Cupcakes
January 12th, 2012 (6:03 pm) | Add Comment

happy birthday We just shot a scene from my feature, Transnationals. What happens in  the scene? A woman  traveling in Korea buys birthday cupcakes for her translator. On the surface, not such an exciting  scene. But what is really happening? The girl, who is  falling in love with the translator, learns  during the scene that the translator is her biological brother. Needless  to say, the stakes in the scene are fairly high.

Not so dis-similar to the stakes for the movie. Doing the scene itself cost  the bulk of the money we raised on our Kickstarter campaign in  November. The purpose of completing a scene like this, along with an  atmospheric scene from each of the other storylines (one in “rural  Japan,” or my Northern California interpretation of it; the other — later  this month — in Bangladesh) is to create a “trailer” of sorts for investors  and producers to see. At this point, with the scene completed, money spent  and the style and tone completely committed to, we’ve shot our wad. Everything is out there, on the table. There is no way to change what we’ve done, and no way to say “but you don’t understand,” or “it’s not what we’re trying to do”; it’s all out there. And it’s now that we’ve got to get that full and total commitment from “the other side.”

Somehow, I’m both nervous and confident about it: nervous because I’m not so good at asking for things, but confident because I think what I’ve directed is complete and substantial. I think the actors’ performances are raw and authentic. I think the camera moves effortlessly and the set and lighting draw an eerily romantic mood.
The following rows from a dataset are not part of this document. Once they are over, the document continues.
/-- A response that names no open context is logged at the slice that its tag names. -/
theorem staleRsp_stale {e : Eng} {tag cause kind opc : Nat} (hx : e.ctxOfTag tag = none) :
    e.staleRsp tag cause kind opc = e.protoErr (e.tagSlice tag) cause kind opc 0 0 0 := by
  simp only [Eng.staleRsp, hx]

/-- What read data, or its failure, does to the context that waits for it (R42, R104; codes A and AP). -/
def Eng.readAnswer (e : Eng) (h : HostBeat) (form : Nat) (pl : Payload) (x : Ctx) : Eng :=
  if form = 1 ∨ pl.poison ∨ h.chk.isData then
    (if h.chk.isData then e else e.uncorrectable 7 h.xport (x.req.line % 2 ^ 40) 0).accFailed x
  else Eng.adv (e.putCtx (x.gotData pl.data)) { x.gotData pl.data with tc := e.code x }

/-- A context whose AtomicOp at memory has succeeded: where its tile is marked for Drift the line is still to be read whole (R203, R220). -/
def Ctx.uioDone (x : Ctx) (d : Data) : Ctx :=
  { x with uioRes := some (0, d), gotBe := if x.uioRd then 0 else x.gotBe, got := if x.uioRd then 0 else x.got }

/-- A context whose AtomicOp at memory has failed: it answers CA. -/
def Ctx.uioFailed (x : Ctx) : Ctx := { x with uioRes := some (4, 0), uioRd := false }

/-- What the completion of an AtomicOp at memory does to the context that waits for it (R203). -/
def Eng.uioAnswer (e : Eng) (h : HostBeat) (status : Nat) (d : Data) (x : Ctx) : Eng :=
  if status = 0 then Eng.adv (e.putCtx (x.uioDone d)) (x.uioDone d)
  else if status = 1 then Eng.adv (((e.inc ATOM_MEM_UR).rasEntry 7 2 h.xport (x.req.line % 2 ^ 40) 0xFF 0).putCtx x.uioFailed) x.uioFailed
  else Eng.adv (e.putCtx { x.uioFailed with toP := true }) { x.uioFailed with toP := true }

section Backing
variable {e e1 : Eng} {h : HostBeat} {dl : Nat} {x : Ctx} {a : Acc}
  (hr : e.rdyG h.xport 2 = true) (ht : e.takeG h 2 (e.numbered (h.tag / 8192)) = some e1) (hf : e1.foghorn = false)
include hr ht hf

/-- A `MemData` or a `MemData-NXM` for an open read closes it. -/
theorem backingData_read {form : Nat} {pl : Payload} (hx : (e1.sawLoad h.hport dl).ctxOfTag h.tag = some x) (ha : x.acc = some a)
    (hk : a.kind = .rd) (hm : form ≤ 1) :
    e.backingData h form dl pl = (e1.sawLoad h.hport dl).readAnswer h form pl
      { x with acc := none, stampM := (e1.sawLoad h.hport dl).ts - x.req.t0 } := by
  simp only [Eng.backingData, hr, ht, hf, hx, ha, hk, Nat.not_lt.2 hm, Bool.not_true, Bool.false_eq_true, if_false, ne_eq, not_true]
  rfl

/-- A kind 0xB opcode that Table 04.3 does not list is logged with cause 5. -/
theorem backingData_unlisted {form : Nat} {pl : Payload} (hx : (e1.sawLoad h.hport dl).ctxOfTag h.tag = some x) (ha : x.acc = some a) (hm : 1 < form) :
    e.backingData h form dl pl = (e1.sawLoad h.hport dl).protoErr x.slice 5 0xB form 0 x.start.code x.req.line := by
  simp only [Eng.backingData, hr, ht, hf, hx, ha, hm, Bool.not_true, Bool.false_eq_true, if_false, if_true, staleRsp_open hx]

/-- A `Cmp` ends the open write that it names. -/
theorem backingCmp_write (hx : (e1.sawLoad h.hport dl).ctxOfTag h.tag = some x) (ha : x.acc = some a) (hk : a.kind = .wr ∨ a.kind = .wrPtl) :
    e.backingCmp h 0 dl = (e1.sawLoad h.hport dl).writeDone x a := by
  simp only [Eng.backingCmp, hr, ht, hf, hx, ha, hk, Bool.not_true, Bool.false_eq_true, if_false, if_true, ne_eq, not_true]

/-- A kind 0xA opcode that Table 04.3 does not list is logged with cause 5. -/
theorem backingCmp_unlisted {opc : Nat} (hx : (e1.sawLoad h.hport dl).ctxOfTag h.tag = some x) (ha : x.acc = some a) (hm : opc ≠ 0) :
    e.backingCmp h opc dl = (e1.sawLoad h.hport dl).protoErr x.slice 5 0xA opc 0 x.start.code x.req.line := by
  simp only [Eng.backingCmp, hr, ht, hf, hx, ha, if_pos hm, Bool.not_true, Bool.false_eq_true, if_false, staleRsp_open hx]

/-- A whole kind 0xD completion closes the AtomicOp that it names. -/
theorem backingUio_atomic {status : Nat} {d : Data} (hx : e1.ctxOfTag h.tag = some x)
    (ha : x.acc = some a) (hk : a.kind = .uio) (hd : h.chk.isData = false) :
    e.backingUio h status d = e1.uioAnswer h status d { x with acc := none, needUio := false, stampM := e1.ts - x.req.t0 } := by
  simp only [Eng.backingUio, hr, ht, hf, hx, ha, hk, hd, Bool.not_true, Bool.false_eq_true, if_false, ne_eq, not_true]
  rfl

/-- A backing beat that names no open context is logged with cause 0x12 or 0x13; one of kind 0xD carries no DevLoad (R41). -/
theorem staleBeat_logged {kind opc : Nat} (hx : e1.ctxOfTag h.tag = none) :
    e.staleBeat h kind opc dl = (if kind = 0xD then e1 else e1.sawLoad h.hport dl).protoErr (e1.tagSlice h.tag)
      (if kind = 0xB then 0x12 else 0x13) kind opc 0 0 0 := by
  have hx' : (if kind = 0xD then e1 else e1.sawLoad h.hport dl).ctxOfTag h.tag = none := by
    split
    · exact hx
    · exact (ctxOfTag_sawLoad e1 _ _ _).trans hx
  simp only [Eng.staleBeat, hr, ht, hf, hx', Bool.not_true, Bool.false_eq_true, if_false, staleRsp_stale hx']
  rfl

end Backing

/-! ## Beats that the carrier takes (R36) -/

/-- Before the beat of a group at a port leaves, no undone arbitration of the group is kept. -/
def Eng.txSettled (e : Eng) (port grp : Nat) : Eng := { e with undo := e.undo.filter fun a => !(a.kind == grp + 2 && a.inst == port) }

theorem beatTaken_last {e : Eng} {port grp : Nat} {o : OEnt} (hp : e.portClamped port = false)
    (ho : (e.outAt port grp).find? (fun o => o.presented) = some o) (hm : o.more = []) :
    e.beatTaken port grp =
      ((Eng.took { e.txSettled port grp with outq := e.outq.filter fun (p : OEnt) => p.id != o.id } o).present port grp).roomAt port := by
  simp only [Eng.beatTaken, hp, Bool.false_eq_true, if_false, ho, hm, List.isEmpty_nil, true_or, if_true]
  rfl

theorem beatTaken_more {e : Eng} {port grp : Nat} {o : OEnt} (hp : e.portClamped port = false)
    (ho : (e.outAt port grp).find? (fun o => o.presented) = some o) (hm : o.more ≠ []) (hf : e.foghorn = false) :
    e.beatTaken port grp =
      ((Eng.setOut (if o.grp = 1 then (e.txSettled port grp).copyTaken o else e.txSettled port grp) ((e.txSettled port grp).nextBeat o)).present
        port grp).roomAt port := by
  have hmore : ¬(o.more.isEmpty = true ∨ e.foghorn = true ∧ grp = 3) := by simp [hm, hf]
  simp only [Eng.beatTaken, hp, Bool.false_eq_true, if_false, ho, if_neg hmore, Eng.txSettled]

/-! ## Timers of a flow (R98, R114, R115, R127) -/

theorem snoopAcquire_waiting {e : Eng} {slice idx : Nat} {x : Ctx} (hx : e.ctx slice idx = some x) (hp : x.phase = .opened)
    (hw : x.want.isSome = true) : e.snoopAcquire slice idx = e.adv x := by
  simp only [Eng.snoopAcquire, hx, if_pos (And.intro hp hw)]

theorem biTimeout_late {e : Eng} {slice slot c : Nat} {sl : Slot} {t : Tgt}
    (hs : e.snps.find? (fun q => q.slice == slice && q.slot == slot) = some sl) (ht : sl.tgts.find? (fun t => t.caid == c) = some t)
    (hx : t.expired e.ts = true) : e.biTimeout slice slot c = e.targetLate sl t := by
  simp only [Eng.biTimeout, hs, ht, if_pos hx]

/-- What a late access means to its flow, by the flow's operation, once it is logged and its index withheld (R115, R122; codes TM and TD). -/
def Eng.lateAccess (e : Eng) (x : Ctx) (a : Acc) : Eng :=
  match x.req.op with
  | .wback => e.wbackLate x
  | .drift ch =>
    if a.kind = .wr ∨ a.kind = .wrPtl then (((((e.inc MEM_TIMEOUT_POISONED).haltChan ch).freeSlots x.req.gid).retire x).abortStep ch)
    else (e.inc MEM_TIMEOUT_POISONED).accFailed x
  | _ => e.flowLate x a

theorem memTimeout_late {e : Eng} {slice idx d : Nat} {x : Ctx} {a : Acc} (hx : e.ctx slice idx = some x) (ha : x.acc = some a)
    (hd : a.deadline = some d) (ht : d ≤ e.ts) : e.memTimeout slice idx = (e.accLate x a).lateAccess { x with acc := none } a := by
  simp only [Eng.memTimeout, hx, ha, hd, if_neg (Nat.not_lt.2 ht)]
  rfl

theorem lateAccess_wback {e : Eng} {x : Ctx} {a : Acc} (ho : x.req.op = .wback) : e.lateAccess x a = e.wbackLate x := by
  simp only [Eng.lateAccess, ho]

theorem lateAccess_drift {e : Eng} {x : Ctx} {a : Acc} {ch : Nat} (ho : x.req.op = .drift ch) :
    e.lateAccess x a =
      if a.kind = .wr ∨ a.kind = .wrPtl then (((((e.inc MEM_TIMEOUT_POISONED).haltChan ch).freeSlots x.req.gid).retire x).abortStep ch)
      else (e.inc MEM_TIMEOUT_POISONED).accFailed x := by
  simp only [Eng.lateAccess, ho]

theorem lateAccess_flow {e : Eng} {x : Ctx} {a : Acc} (hw : x.req.op ≠ .wback) (hd : ∀ ch, x.req.op ≠ .drift ch) :
    e.lateAccess x a = e.flowLate x a := by
  unfold Eng.lateAccess
  split
  · exact absurd ‹_› hw
  · exact absurd ‹_› (hd _)
  · rfl

theorem echoExpire_stale {e : Eng} {slice i : Nat} {x : Echo} (hx : (e.echo.filter fun x => x.slice == slice)[i]? = some x)
    (hv : x.valid = true) (hf : e.echoFresh x = false) :
    e.echoExpire slice i = { e with echo := updFirst (fun (y : Echo) => decide (y = x)) (fun y => { y with valid := false }) e.echo } := by
  simp [Eng.echoExpire, hx, hv, hf]

/-! ## The DRAM channels (R48, R49, R179, R292) -/

theorem dramTaken_presented {e : Eng} {ch : Nat} {c : DCmd} (hc : (e.dramPresent ch).dcmds.find? (fun c => c.ch == ch && c.tag.isSome) = some c) :
    e.dramTaken ch =
      let e1 := (e.dramPresent ch).pm (33 + ch) (if c.a.op = .rd then 0x40 else 0x41) 1
      Eng.dramPresent
        { e1 with dcmds := e1.dcmds.erase c, dopen := e1.dopen ++ [{ ch := ch, tag := c.tag.getD 0, seq := c.seq, a := c.a, taken := e1.ts }] } ch := by
  simp only [Eng.dramTaken, hc]

section DramRead
variable {e e1 : Eng} {ch tag : Nat} {o : DOpen}

/-- The store that an open access reads from: that of its sequence's kind. -/
def Eng.openStore (e : Eng) (o : DOpen) : Nat := match e.seqs.find? fun q => q.id == o.seq with | some q => q.kind.store | none => 8

/-- What an open read's response leaves: with an error mark a failed burst, with the bits as they were written an ended access, and else
what its coded entries decode to (R294, R297). -/
def Eng.readEnd (e : Eng) (ch : Nat) (o : DOpen) (err : Bool) (diff : Data) : Eng :=
  if err then (e.uncorrectable (e.openStore o) ch (o.a.addr * 64) 0).accEnd o fun q => { q with bad := q.bad ++ [(o.a.addr, none)] }
  else if diff = 0 then e.accEnd o id
  else
    let (e1, corr, bad) := e.burstRead (e.openStore o) ch o.a.addr diff
    e1.accEnd o fun q =>
      { q with corr := q.corr || corr, bad := if bad then q.bad ++ [(o.a.addr, some diff)] else q.bad,
               soft := if bad || softPart (e.openStore o) o.a.addr diff == 0 then q.soft
                 else q.soft ++ [(o.a.addr, softPart (e.openStore o) o.a.addr diff)] }

theorem dramRead_open {err : Bool} {diff : Data} (hr : e.dramRsp ch tag false = (e1, some o)) (hf : e1.foghorn = false) :
    e.dramRead ch tag err diff = e1.readEnd ch o err diff := by
  simp only [Eng.dramRead, hr, hf, Bool.false_eq_true, if_false]
  rfl

theorem readEnd_same : e.readEnd ch o false 0 = e.accEnd o id := by
  rw [Eng.readEnd, if_neg Bool.false_ne_true, if_pos rfl]

theorem readEnd_differs {diff : Data} {e1 : Eng} {corr bad : Bool} (hd : diff ≠ 0)
    (hb : e.burstRead (e.openStore o) ch o.a.addr diff = (e1, corr, bad)) :
    e.readEnd ch o false diff = e1.accEnd o fun q =>
      { q with corr := q.corr || corr, bad := if bad then q.bad ++ [(o.a.addr, some diff)] else q.bad,
               soft := if bad || softPart (e.openStore o) o.a.addr diff == 0 then q.soft
                 else q.soft ++ [(o.a.addr, softPart (e.openStore o) o.a.addr diff)] } := by
  rw [Eng.readEnd, if_neg Bool.false_ne_true, if_neg hd, hb]

end DramRead

theorem dramWrite_good {e e1 : Eng} {ch tag : Nat} {o : DOpen} (hr : e.dramRsp ch tag true = (e1, some o)) (hf : e1.foghorn = false) :
    e.dramWrite ch tag = e1.accEnd o id := by
  simp [Eng.dramWrite, hr, hf]

/-- A timed-out access is counted and its tag withheld. -/
def Eng.dramWithheld (e : Eng) (ch : Nat) (o : DOpen) : Eng :=
  { e.inc RAS_DRAM_TIMEOUTS ch with dopen := e.dopen.erase o, withheld := e.withheld ++ [(ch, o.tag)] }

/-- An access without a response after 8,000 cycles is timed out, and outside Foghorn it counts as a failed one (R49). -/
theorem dramTimeout_late {e : Eng} {ch tag : Nat} {o : DOpen} (ho : e.dopen.find? (fun o => o.ch == ch && o.tag == tag) = some o)
    (ht : o.taken + 8000 < e.ts) :
    e.dramTimeout ch tag =
      if e.foghorn then e.dramWithheld ch o
      else if o.a.op = .rd then (e.dramWithheld ch o).accEnd o fun q => { q with bad := q.bad ++ [(o.a.addr, none)] }
      else (e.dramWithheld ch o).accEnd o fun q => { q with wbad := true } := by
  have hin : o.inTime e.ts = false := decide_eq_false (Nat.not_le.2 ht)
  have hch : o.ch = ch := by
    have hof := List.find?_some ho
    rw [Bool.and_eq_true, beq_iff_eq] at hof
    exact hof.1
  simp only [Eng.dramTimeout, ho, hin, Bool.false_eq_true, if_false, Eng.dramLate, hch]
  rfl

/-! ## Commands of units outside CORE -/

/-- Equal blocks make equal machines: a command of a unit outside CORE has the effect that its operation's equation gives. -/
theorem block_congr {s : State} {c c' : Chip} (h : c = c') :
    (Host.Outcome.next (s.block c) : Host.Outcome State Fault Refusal) = .next (s.block c') := by rw [h]

/-- A commit of one value that passes every check gives the object its value (R358). -/
theorem commit_value {s : State} {w : World} {i el v : Nat} {g : Chip → Chip} (ho : isWO ⟨i, el, 0⟩ = false)
    (hg : ∀ c : Chip, c.applyWr ⟨i, el, v⟩ = g c) (h : s.toChip.accepts w [⟨i, el, v⟩] = true) :
    s.commit w [⟨i, el, v⟩] = .next (s.committed w g) := by
  rw [commit_accepted s w _ h, applyCmt_value _ w _ ((isWO_val i el v).trans ho), hg, State.committed]

/-! ## Rails (R57, R58) -/

theorem railTimeout_early {c : Chip} {k : Nat} (hl : c.railLate k = false) : c.railTimeout k = c := by
  rw [Chip.railTimeout, if_pos (.inr (by simp [hl]))]
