-- ==== Sys2Proof/Machine/Dispatch.lean ====
section
/-! DEFINITION. The meaning of every instruction: one arm per constructor of `Instr`. -/

namespace Sys2Proof.Machine

/-- What an instruction does (30_encoding.md R100, "execute inst by its rule"). -/
def exec (i : Instr) (s : State) : Host.Outcome State Fault Refusal :=
  match i with
  | .hlt => Sys2Proof.Machine.execHlt s
  | .not rd => Sys2Proof.Machine.execNot rd s
  | .neg rd => Sys2Proof.Machine.execNeg rd s
  | .push rd => Sys2Proof.Machine.execPush rd s
  | .pop rd => Sys2Proof.Machine.execPop rd s
  | .inc rd => Sys2Proof.Machine.execInc rd s
  | .dec rd => Sys2Proof.Machine.execDec rd s
  | .unsupSel0 _ => Sys2Proof.Machine.execUnsupSel0 s
  | .unsupSel7 _ => Sys2Proof.Machine.execUnsupSel7 s
  | .unsupSel8to15 _ _ => Sys2Proof.Machine.execUnsupSel8to15 s
  | .add rd rs => Sys2Proof.Machine.execAdd rd rs s
  | .sub rd rs => Sys2Proof.Machine.execSub rd rs s
  | .or rd rs => Sys2Proof.Machine.execOr rd rs s
  | .nor rd rs => Sys2Proof.Machine.execNor rd rs s
  | .and rd rs => Sys2Proof.Machine.execAnd rd rs s
  | .nand rd rs => Sys2Proof.Machine.execNand rd rs s
  | .xor rd rs => Sys2Proof.Machine.execXor rd rs s
  | .xnor rd rs => Sys2Proof.Machine.execXnor rd rs s
  | .adc rd rs => Sys2Proof.Machine.execAdc rd rs s
  | .sbb rd rs => Sys2Proof.Machine.execSbb rd rs s
  | .cmp rd rs => Sys2Proof.Machine.execCmp rd rs s
  | .aluN n rd rs => Sys2Proof.Machine.execAluN n rd rs s
  | .jmpReg cc rd => Sys2Proof.Machine.execJmpReg cc rd s
  | .jmpInd cc rd => Sys2Proof.Machine.execJmpInd cc rd s
  | .jmpImm cc _ imm16 => Sys2Proof.Machine.execJmpImm cc imm16 s
  | .unsupMode3 _ _ => Sys2Proof.Machine.execUnsupMode3 s
  | .unsupMode4to7 _ _ _ => Sys2Proof.Machine.execUnsupMode4to7 s
  | .unsupMode8to15 _ _ _ => Sys2Proof.Machine.execUnsupMode8to15 s
  | .aluI0 rd imm4 => Sys2Proof.Machine.execAluI0 rd imm4 s
  | .addi rd imm4 => Sys2Proof.Machine.execAddi rd imm4 s
  | .subi rd imm4 => Sys2Proof.Machine.execSubi rd imm4 s
  | .ori rd imm4 => Sys2Proof.Machine.execOri rd imm4 s
  | .nori rd imm4 => Sys2Proof.Machine.execNori rd imm4 s
  | .andi rd imm4 => Sys2Proof.Machine.execAndi rd imm4 s
  | .nandi rd imm4 => Sys2Proof.Machine.execNandi rd imm4 s
  | .xori rd imm4 => Sys2Proof.Machine.execXori rd imm4 s
  | .xnori rd imm4 => Sys2Proof.Machine.execXnori rd imm4 s
  | .adci rd imm4 => Sys2Proof.Machine.execAdci rd imm4 s
  | .sbbi rd imm4 => Sys2Proof.Machine.execSbbi rd imm4 s
  | .cmpi rd imm4 => Sys2Proof.Machine.execCmpi rd imm4 s
  | .aluIN n rd imm4 => Sys2Proof.Machine.execAluIN n rd imm4 s
  | .jr cc off8 => Sys2Proof.Machine.execJr cc off8 s
  | .ld rd rs ro => Sys2Proof.Machine.execLd rd rs ro s
  | .st rd rs ro => Sys2Proof.Machine.execSt rd rs ro s
  | .reserved6to7 _ => Sys2Proof.Machine.execReserved6to7 s
  | .ldi rd imm8 => Sys2Proof.Machine.execLdi rd imm8 s
  | .ldw rd _ imm16 => Sys2Proof.Machine.execLdw rd imm16 s
  | .reservedA _ => Sys2Proof.Machine.execReservedA s
  | .movx rd rs bankDest bankSrc => Sys2Proof.Machine.execMovx rd rs bankDest bankSrc s
  | .reservedCtoF _ => Sys2Proof.Machine.execReservedCtoF s

end Sys2Proof.Machine
end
I think it dovetails with the Japanese scene nicely and that the beauty, drama and emotion will seduce an audience willing to go to a movie and go on a real journey with the characters.

the sceneI’ve been thinking a lot recently about what draws me into drama, and why it punches me in the gut when it’s done well (in the way all lovers of a good drama are somehow masochistic, which is worthy of a separate psychological appraisal). What draws me in, first of all, is people who are different from me. This is probably a carry-over from my inner cultural anthropologist and philosopher. What makes people tick? What cultural references cause them to tick differently? How can values and core beliefs be so deeply ingrained by culture? And what causes all of us who are so different to be the same? It’s quite interesting that faith (both in the ‘organized religion’ sense and at the deeper spiritual/moral/philosophical level) unites us, even though sometimes theology can be divisive. For me, good drama will bring me into a completely different world or lifestyle but then give me something familiar to hold onto there: something that is a deep, enduring and truly universal need expressed in a specific, culturally relevant way. Perhaps a way I didn’t see, because it wasn’t taught to me by my culture. Maybe that need is even mediated in some way by the culture at large.

By way of my over-thought definition of “drama”, it’s probably not hard to see now why I seem to exist at the intersection between theology and art: both uncover our deepest secrets and fulfill our greatest needs.  They bring into focus the central paradox of life, crystalized in any good drama: if humanity shares a common thread of inter-connectedness, why do we spend all of our time hurting each other in all of the ways we do? And, more urgently, how do we get back to the Garden? If not you and me, perhaps our characters can.